1. Point your sandbox at the backup branch via **Branch routing** and inspect the data directly in the dashboard
2. Ask the agent to copy specific rows back: *"copy all rows from the `backup-2026-04-14T13-52-53Z` branch of my shared-db store into `main`"*

## Rewinding alongside an app revert

When you revert a chat message in an app, the **Revert to Previous State** dialog includes an opt-in **"Also rewind data stores"** checklist of every linked data store and its branches. This exists because rolling back code without rolling back the data it touched usually leaves you in a broken state.

For each branch the checklist shows:

* The branch name
* **Environment badges** indicating which environments consume it (production, preview, sandbox)
* Whether the branch is within the retention window—branches outside the window are disabled and the checkbox hover tells you why

Branches you tick get rewound to the target commit's timestamp. On **chat-only reverts**—when you're reverting to a message with no code commits after it—branches are rewound to the target message's timestamp instead. This is deliberate: the agent can mutate stores via tool calls without ever producing a code commit, so "no commits after" doesn't mean "the data didn't change."

<Note>
  Failures in data store rewinds **do not** roll back the code revert. If a rewind fails (for
  example, because the target moment just fell outside the retention window), the dialog reports
  the failure inline so you can retry that branch from the store's Rewind page. The code revert
  has already landed either way.
</Note>

Every rewound branch still gets its own `backup-*` branch, same as manual rewinds, so you can always walk an app revert back.

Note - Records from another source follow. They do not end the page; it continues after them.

-- ==== Sys2Proof/Laws/Canonical.lean ====
section
/-! SUPPORT. Every update the machine makes keeps the sparse tables in their canonical form. -/

namespace Sys2Proof.Machine
theorem wf_filterMap (t : Tbl CalPart) (g : CalPart → CalPart) (h : Tbl.wf (fun _ => ({} : CalPart)) t) :
    Tbl.wf (fun _ => ({} : CalPart)) (t.filterMap (fun p => if g p.2 = {} then none else some (p.1, g p.2))) := by
  constructor
  · refine List.Pairwise.filterMap _ ?_ h.1
    intro a b hab c hc d hd
    split at hc <;> simp at hc
    split at hd <;> simp at hd
    rw [← hc, ← hd]; exact hab
  · intro p hp
    obtain ⟨q, _, hq⟩ := List.mem_filterMap.mp hp
    split at hq
    · cases hq
    · rename_i hne
      cases hq; exact hne

theorem canonical_stable : StableAll Canonical where
  reg s a w h := ⟨wf_tset _ _ _ _ h.1, h.2⟩
  eng s e x h := ⟨h.1, wf_tset _ _ _ _ h.2.1, h.2.2⟩
  lane s e x h := ⟨h.1, h.2.1, wf_tset _ _ _ _ h.2.2.1, h.2.2.2⟩
  tab s e x h := ⟨h.1, h.2.1, h.2.2.1, wf_tset _ _ _ _ h.2.2.2.1, h.2.2.2.2⟩
  pll s e x h := ⟨h.1, h.2.1, h.2.2.1, h.2.2.2.1, wf_tset _ _ _ _ h.2.2.2.2.1, h.2.2.2.2.2⟩
  store s e x h := ⟨h.1, h.2.1, h.2.2.1, h.2.2.2.1, h.2.2.2.2.1, wf_tset _ _ _ _ h.2.2.2.2.2.1, h.2.2.2.2.2.2⟩
  imem s e x h := by obtain ⟨h1, h2, h3, h4, h5, h6, h7, h8⟩ := h; exact ⟨h1, h2, h3, h4, h5, h6, wf_tset _ _ _ _ h7, h8⟩
  gran s e x h := by obtain ⟨h1, h2, h3, h4, h5, h6, h7, h8, h9⟩ := h; exact ⟨h1, h2, h3, h4, h5, h6, h7, wf_tset _ _ _ _ h8, h9⟩
  dma s e x h := by obtain ⟨h1, h2, h3, h4, h5, h6, h7, h8, h9, h10⟩ := h; exact ⟨h1, h2, h3, h4, h5, h6, h7, h8, wf_tset _ _ _ _ h9, h10⟩
  mon s e x h := by obtain ⟨h1, h2, h3, h4, h5, h6, h7, h8, h9, h10, h11⟩ := h; exact ⟨h1, h2, h3, h4, h5, h6, h7, h8, h9, wf_tset _ _ _ _ h10, h11⟩
  walk s e x h := by obtain ⟨h1, h2, h3, h4, h5, h6, h7, h8, h9, h10, h11, h12⟩ := h; exact ⟨h1, h2, h3, h4, h5, h6, h7, h8, h9, h10, wf_tset _ _ _ _ h11, h12⟩
  part s e i x h := by obtain ⟨h1, h2, h3, h4, h5, h6, h7, h8, h9, h10, h11, h12, h13⟩ := h; exact ⟨h1, h2, h3, h4, h5, h6, h7, h8, h9, h10, h11, wf_tset _ _ _ _ h12, h13⟩
  parts s g h := by obtain ⟨h1, h2, h3, h4, h5, h6, h7, h8, h9, h10, h11, h12, h13⟩ := h; exact ⟨h1, h2, h3, h4, h5, h6, h7, h8, h9, h10, h11, wf_filterMap _ _ h12, h13⟩
  clane s e x h := by obtain ⟨h1, h2, h3, h4, h5, h6, h7, h8, h9, h10, h11, h12, h13⟩ := h; exact ⟨h1, h2, h3, h4, h5, h6, h7, h8, h9, h10, h11, h12, wf_tset _ _ _ _ h13⟩
  clk s c hc h := h
  free s h := h
  rest s _ _ _ _ _ _ _ _ _ _ _ _ _ _ _ _ _ _ _ h := h
  regsOf s p h := ⟨wf_filter _ _ _ h.1, h.2⟩
  noDma s h := by obtain ⟨h1, h2, h3, h4, h5, h6, h7, h8, h9, h10⟩ := h; exact ⟨h1, h2, h3, h4, h5, h6, h7, h8, wf_nil _, h10⟩
  noField s h := by
    obtain ⟨h1, h2, h3, h4, h5, h6, h7, h8, h9, h10⟩ := h
    exact ⟨h1, wf_nil _, wf_nil _, wf_nil _, wf_nil _, wf_nil _, wf_nil _, wf_nil _, h9, wf_nil _, wf_nil _, wf_nil _, wf_nil _⟩

end Sys2Proof.Machine
end

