-- ==== Sys2Proof/Laws/ExecKeeps.lean ====
section
/-! SUPPORT. What every command keeps, from what its meaning keeps: one case per constructor. -/

namespace Sys2Proof.Machine
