/-- The reset inputs of both sides are as given, and the boot stages are n (field side) and m (host side). -/
def booting (lvl : Bool) (n m : Nat) : State :=
  { (State.reset.put F.id_bootStat_stage n).put F.hboot_stat_stage m with boot := { frst := lvl, hrst := lvl, perst := lvl } }
theorem witness_ResetsAndBoot : (booting true 0 0).boot.frst = true ∧ (booting true 0 0).boot.hrst = true ∧ (booting false 0 0).boot.frst = false ∧
    (booting false 0 0).boot.hrst = false ∧ (∀ n, n ∈ [1, 2, 3, 7, 8] → inSafe (booting true n 0) = false ∧ (booting true n 0).f F.id_bootStat_stage = n) ∧
    (∀ n, n ∈ [4, 5] → inSafe (booting true n 0) = false ∧ (booting true n 0).f F.id_bootStat_stage = n) := by decide +kernel
theorem witness_ResetsAndBoot_host : (∀ n, n ∈ [1, 2, 3, 4] → (booting true 0 n).f F.hboot_stat_stage = n) ∧ (booting true 0 2).f F.hboot_stat_err = 0 ∧
    porchUpH ((booting true 11 4).put F.porch_stat_up 1) = true ∧ stallHolds (booting true 4 0) (.noImage 1) = true ∧
    stallHolds (booting true 6 0) .noStore = true ∧ stallHolds (booting true 5 0) .noStore = false := by decide +kernel
/-- Both configuration windows are open since true time 0, and the scan is at block 303. -/
def windows : State := { (home.put F.regf_crcStat_host_open 1).put F.regf_crcStat_fw_open 1 with crc := { next := 303, old := false } }
theorem witness_RegisterPort : Awake home ∧ served home 0x240000 = true ∧ placeOf 0x03EFFFFC = none ∧ hostReg 0x03EFFFFC = false ∧
    infraWindow (R.trigIn_cfg 0) = false ∧ ((placeOf (R.trigIn_cfg 15)).map (fun p => (p.blk, placeFrozen home p (R.trigIn_cfg 15)))) = some (.trigIn, false) ∧
    (¬ (0x10000 ≤ R.trigIn_cfg 15 ∧ R.trigIn_cfg 15 < 0x20000) ∧ ¬ (0x50000 ≤ R.trigIn_cfg 15 ∧ R.trigIn_cfg 15 < 0x52000) ∧ R.trigIn_cfg 15 < 0x03F00000) :=
  ⟨home_awake, by decide +kernel⟩
/-- The last delay word, which firmware alone writes. -/
theorem witness_RegisterPort_delays : let a := R.dly_word 3 3 2815
    hostReg a = false ∧ served home a = true ∧ infraWindow a = false ∧ ((placeOf a).map (fun p => (p.blk, placeFrozen home p a))) = some (.dly, false) ∧
    (¬ (0x10000 ≤ a ∧ a < 0x20000) ∧ ¬ (0x50000 ≤ a ∧ a < 0x52000) ∧ a < 0x03F00000) ∧ a < 2 ^ 26 := by decide +kernel
theorem witness_RegisterPort_windows : winOpen windows .firmware = true ∧ winOpen home .host = false ∧ windows.crc.hostLong = false ∧
    windows.crc.hostAt + windowMax windows * (1000 * usU) ≤ windows.clk.now ∧ home.on F.regf_crcStat_armed = false ∧ crcNext home 303 = 303 := by decide +kernel
theorem witness_RegisterPort_counters : home.on (F.mcnt_stat_running 255) = false ∧ (home.monOf 255).stopC ≠ coreNow home ∧
    monTotal home (home.f (F.mcnt_cfg_src 255)) (coreNow home) = none := by decide +kernel
/-- linkUp with the porch's version 2 agreed, and ring 3 open to the host. -/
def porchHome : State := ((openRing.put F.regf_fporchStat_up 1).put F.porch_stat_up 1).modP (fun p => { p with pcie := true, reads := [(7, none)] })
theorem witness_PorchFrames : Awake porchHome ∧ porchUpF porchHome = true ∧ porchUpH porchHome = true ∧ remoteWindow (0x27FFFC % 2 ^ 26) = false ∧
    remoteWindow (0x280000 % 2 ^ 26) = true ∧ storeEarly porchHome = false ∧ porchHome.porch.held = [] ∧
    porchHome.porch.reads.find? (fun x => x.1 == 7) = some (7, none) ∧ (∀ i, i < 4 → (porchHome.dmaOf i).cur = none) ∧ heldSide porchHome .host = false ∧
    failsOf porchHome true < 16 ∧ porchHome.porch.wait = [] ∧ aperIdle porchHome (storeBytes - 256) 256 = false := by
  refine ⟨⟨?_, ?_, ?_⟩, ?_⟩ <;> decide +kernel
theorem witness_PorchFrames_ring : porchHome.f F.rings_phase_phase = 1 ∧ porchHome.on (F.ring_cfg_en 3) = true ∧ fromProducer porchHome 3 .host = true ∧
    (ringDesc porchHome 3).wlog2 = 0 ∧ 0 ≤ ringLevel porchHome 3 ∧ ringLevel porchHome 3 < (ringDesc porchHome 3).len ∧ porchHome.parts = [] ∧
    (0 : Word).toNat = porchHome.f (F.ring_wptr_p 3) ∧ (∀ m, m ∈ membersOf porchHome 0 → running porchHome m = false ∧ arming porchHome m = false) := by decide +kernel
theorem witness_PorchFrames_idle : let s := (porchHome.put ⟨R.st_stat, 8, 4⟩ 15)
    aperIdle s (storeBytes - 256) 256 = true ∧ storeEarly s = false ∧ strmTop s 3 = none ∧ pcIdle s (slotGran s 3 0 0) = true ∧
    leaderOf s (s.f (F.ring_cfg_engine 3)) = 0 ∧
    (readBytes (gotField s (.regRd 7 .store 256 (BitVec.ofNat 40 (storeBytes - 256)))) (storeBytes - 256) 256).2.1 = false := by decide +kernel
theorem witness_PorchFrames_waits : (porchHome.modP (fun p => { p with wait := [(.regRd 1 .store 64 0, 0)] })).porch.wait ≠ [] ∧
    porchUpF (porchHome.modP (fun p => { p with wait := [(.regRd 1 .store 64 0, 0)] })) = true := by decide +kernel
theorem witness_PorchFrames_fails : 16 ≤ failsOf (porchHome.modP (fun p => { p with fails := [(true, 15)] })) true := by decide +kernel
/-- Both ends of the porch are ready, version masks not yet exchanged. -/
def porchWaits : State :=
  { (((home.put F.regf_fporchStat_up 0).put F.porch_stat_up 0).put F.hboot_stat_stage 4) with boot := { frst := true, hrst := true, perst := true, porchOn := true } }
theorem witness_HostTile : porchUpF porchWaits = false ∧ porchUpH porchWaits = false ∧ porchReady porchWaits = true ∧ porchWaits.porch.helloF = none ∧
    porchWaits.porch.helloH = none ∧ topVersion (offered porchWaits .host &&& offered porchWaits .field) = some 2 ∧
    (∀ x, x < 18 → porchWaits.on ⟨R.porch_xfail, x, 1⟩ = false) := by decide +kernel
theorem witness_HostTile_crossing : let s := porchHome.setReg R.porch_xmap 0xFFFF
    s.on ⟨R.porch_xmap, 15, 1⟩ = true ∧ s.on ⟨R.porch_xmap, 16, 1⟩ = false ∧ s.on ⟨R.porch_xfail, 16, 1⟩ = false ∧ heldSide s .field = false ∧ heldSide s .host = false ∧
    (∀ z, z < 16 → z = 15 ∨ s.on ⟨R.porch_xmap, z, 1⟩ = true ∨ s.on ⟨R.porch_xfail, z, 1⟩ = true) ∧ downCause s .silent = true := by decide +kernel
/-- Queue 3 is disabled, of 16 slots, with descriptor dsc in progress and in credit. -/
def dsc : DmaDesc := ⟨0, 0x00030000, 0, 1, 0⟩
def queued3 : State := (porchHome.modP (fun p => { p with credit := [(3, 1, 0)] })).modD 3 (fun q => { q with descs := [dsc], cur := some dsc })
theorem witness_HostTile_queue : (queued3.dmaOf 3).cur = some dsc ∧ (queued3.dmaOf 3).descs = [dsc] ∧ porchUpH queued3 = true ∧ dmaFits queued3 dsc = true ∧
    dmaFits (queued3.modP (fun p => { p with credit := [(3, 0, 0)] })) dsc = false ∧ home.on (F.dmaq_ctl_en 3) = false ∧ dmaSize home 3 = 16 ∧
    (15 % dmaSize home 3 + dmaSize home 3 - home.f (F.dmaq_tail_tail 3) % dmaSize home 3) % dmaSize home 3 = (List.replicate 15 dsc).length ∧
    (home.put (F.dmaq_stat_halted 3) 1).on (F.dmaq_stat_halted 3) = true ∧ (home.dmaOf 3).cur = none ∧ (home.dmaOf 3).descs = [] := by decide +kernel
theorem witness_HostTile_tlp : heldSide porchHome .host = false ∧ porchHome.porch.pcie = true ∧ porchHome.porch.d3 = false ∧ hostReg 0x03F00000 = true ∧
    hostReg 0x03EFFFFC = false ∧ porchHome.porch.halt = false ∧ servedHost porchHome 0x03EFFFFC = true ∧ inFlight porchHome < 64 := by decide +kernel
/-- The fabric runs on port 7 with house 5 behind it, in state n; the census names house 4 as this device. -/
def wired (n : Nat) : State :=
  (((((home.put (F.pll_stat_open 60) 1).put (F.fport_cfg_en 7) 1).put (F.fport_stat_state 7) n).put (F.fport_stat_lanes 7) 15).put F.fab_stat_house 4).putPair
    (R.fport_nbrLo 7) (R.fport_nbrHi 7) 77
theorem witness_FabricLinks : Awake (wired 2) ∧ fabOn (wired 2) = true ∧ portLive (wired 2) 7 = true ∧ (wired 2).f (F.fport_stat_state 7) = 2 ∧
    fabVersion (wired 2) 0xC = some 3 ∧ fabVersion (wired 2) 3 = none ∧ (wired 3).f (F.fport_stat_state 7) = 3 ∧ (wired 3).on ⟨R.fport_stat 7, 8 + 3, 1⟩ = true ∧
    (wired 3).f (F.fport_stat_lanes 7) ≠ 2 ^ 3 ∧ ((wired 3).put (F.fport_stat_lanes 7) 8).f (F.fport_stat_lanes 7) = 2 ^ 3 ∧ upPorts (wired 3) = [7] ∧
    downHolds (wired 3) 7 .silent = true ∧ (5 : House).val ≠ ownHouse (wired 3) ∧ (wired 3).fab.lsas = [] ∧ (wired 3).on F.fab_stat_census_valid = false ∧
    (wired 3).fab.fails = [] := by refine ⟨⟨?_, ?_, ?_⟩, ?_⟩ <;> decide +kernel
/-- The census is valid: this device, keeper or not, is house 4; house 5 is in state n. -/
def census4 (k n : Nat) : State :=
  ((((wired 3).put F.fab_stat_census_valid 1).put F.fab_stat_keeper k).put (F.cens_state_state 5) n).put (F.cens_state_state 4) 1
theorem witness_FabricLinks_census : entryState (census4 1 3) 5 = 3 ∧ entryState (census4 1 1) 5 = 1 ∧ (census4 1 3).on F.fab_stat_keeper = true ∧
    (census4 0 3).on F.fab_stat_keeper = false := by decide +kernel
theorem witness_FabricServices : Awake (wired 3) ∧ fabOn (wired 3) = true ∧ (wired 3).f (F.fport_stat_state 7) = 3 ∧ (wired 3).fab.parentOn = false ∧
    entryState (census4 1 2) 5 = 2 ∧ entryState (wired 3) 5 ≠ 2 ∧ eventsOk (wired 3) = true ∧ coreNow (wired 3) < (2001 : BitVec 58).toNat ∧
    (wired 3).hall.imp = [] ∧ (wired 3).f F.fab_rnoteStat_count = 0 ∧ ((wired 3).put F.fab_rnoteStat_count 16).f F.fab_rnoteStat_count = 16 ∧
    remoteRange 0x03F00000 = true ∧ remoteRange 0x03EFFFFC = false := by refine ⟨⟨?_, ?_, ?_⟩, ?_⟩ <;> decide +kernel
theorem witness_FabricServices_more : let s := { wired 3 with fab := { (wired 3).fab with reqs := [(7, 0)], parentOn := true, rem := [(1, false, 0, some 2)] } }
    (∃ n, (7, n) ∈ s.fab.reqs) ∧ s.fab.parentOn = true ∧ s.on F.time_stat_valid = true ∧ (∀ q, q < 8 → (exchOf s q).length < 16) ∧
    s.fab.rem = [(1, false, 0, some 2)] ∧ 0 + 1800 * usU ≤ s.clk.now ∧ ((wired 3).put F.fab_evt_step_wait 1).f F.fab_evt_step_wait = 1 :=
  ⟨⟨0, by decide +kernel⟩, by decide +kernel⟩
theorem witness_FabricServices_stream : let s := ((openRing.put (F.ring_cfg_prod 3) 2).put (F.ring_peer_house 3) 1023).put ⟨R.st_stat, 8, 4⟩ 15
    fromProducer s 3 (.fabric 1023) = true ∧ entryState s 1023 ≠ 2 ∧ s.on (F.ring_cfg_en 3) = true ∧ s.parts = [] ∧ ringLevel s 3 < (ringDesc s 3).len ∧
    strmTop s 3 = none ∧ pcIdle s (slotGran s 3 0 0) = true ∧ leaderOf s (s.f (F.ring_cfg_engine 3)) = 0 := by decide +kernel
theorem witness_PowerAndEnvironment : heldSide home .field = false ∧ powerBlock home = 0 ∧ ready home = true ∧
    home.f F.pwr_stat_state < allowedState (home.put F.pwr_ltr_tol_us 2) ∧ powerBlock chained ≠ 0 ∧ monitorsOn home .field = true ∧
    monitorsOn home .host = true ∧ misOn home .field = true ∧ misOn home .host = true ∧ ((false, 35) ∉ home.boot.high) ∧ ((false, 35) ∉ home.boot.crit) ∧
    home.boot.minF = [0, 0, 0] ∧ home.boot.minF.length = 3 ∧ allowedState (home.put F.pwr_ltr_tol_us 1) = 0 ∧ (1681 : Int) > 1680 := by decide +kernel
theorem witness_StepKeepsCanonical : Canonical State.reset := by
  refine ⟨?_, ?_, ?_, ?_, ?_, ?_, ?_, ?_, ?_, ?_, ?_, ?_, ?_⟩ <;> trivial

## Storage stores and history

<Note>
  Rewind and snapshots are database-only. Storage stores don't have history or branches—every
  environment sees the same files. If you need point-in-time for uploaded files, use versioned
  filenames (e.g. `invoice-2026-04-14.pdf`) or keep a separate archive store.
</Note>

## FAQ

**Q: How far back can I rewind a database store?**

A: Up to the retention window, which is configured per store and ranges from 6 hours to 7 days. Shortening retention invalidates older history immediately.

**Q: What's a `backup-*` branch in my branches list?**

A: Stardeck auto-creates one every time a branch is rewound, containing the pre-rewind state. It's safe to delete once you're sure you don't need to recover from it.

**Q: If I revert my app, will my data go back too?**

A: Only if you opt in. The revert dialog has a per-branch checklist; selected branches are rewound to the revert's timestamp, and the current state is preserved as a backup branch per rewound branch.

**Q: Do snapshots take up storage?**

A: Snapshots are cheap—they pin a restore point inside the existing retention window, they don't copy data. The storage cost is covered by retention itself, which is what you pay for when you bump the window wider.

**Q: Can the agent take a snapshot before it makes changes?**

A: No. Snapshots are user-initiated. If you want a snapshot before letting the agent loose, create it yourself first, then tell the agent to proceed.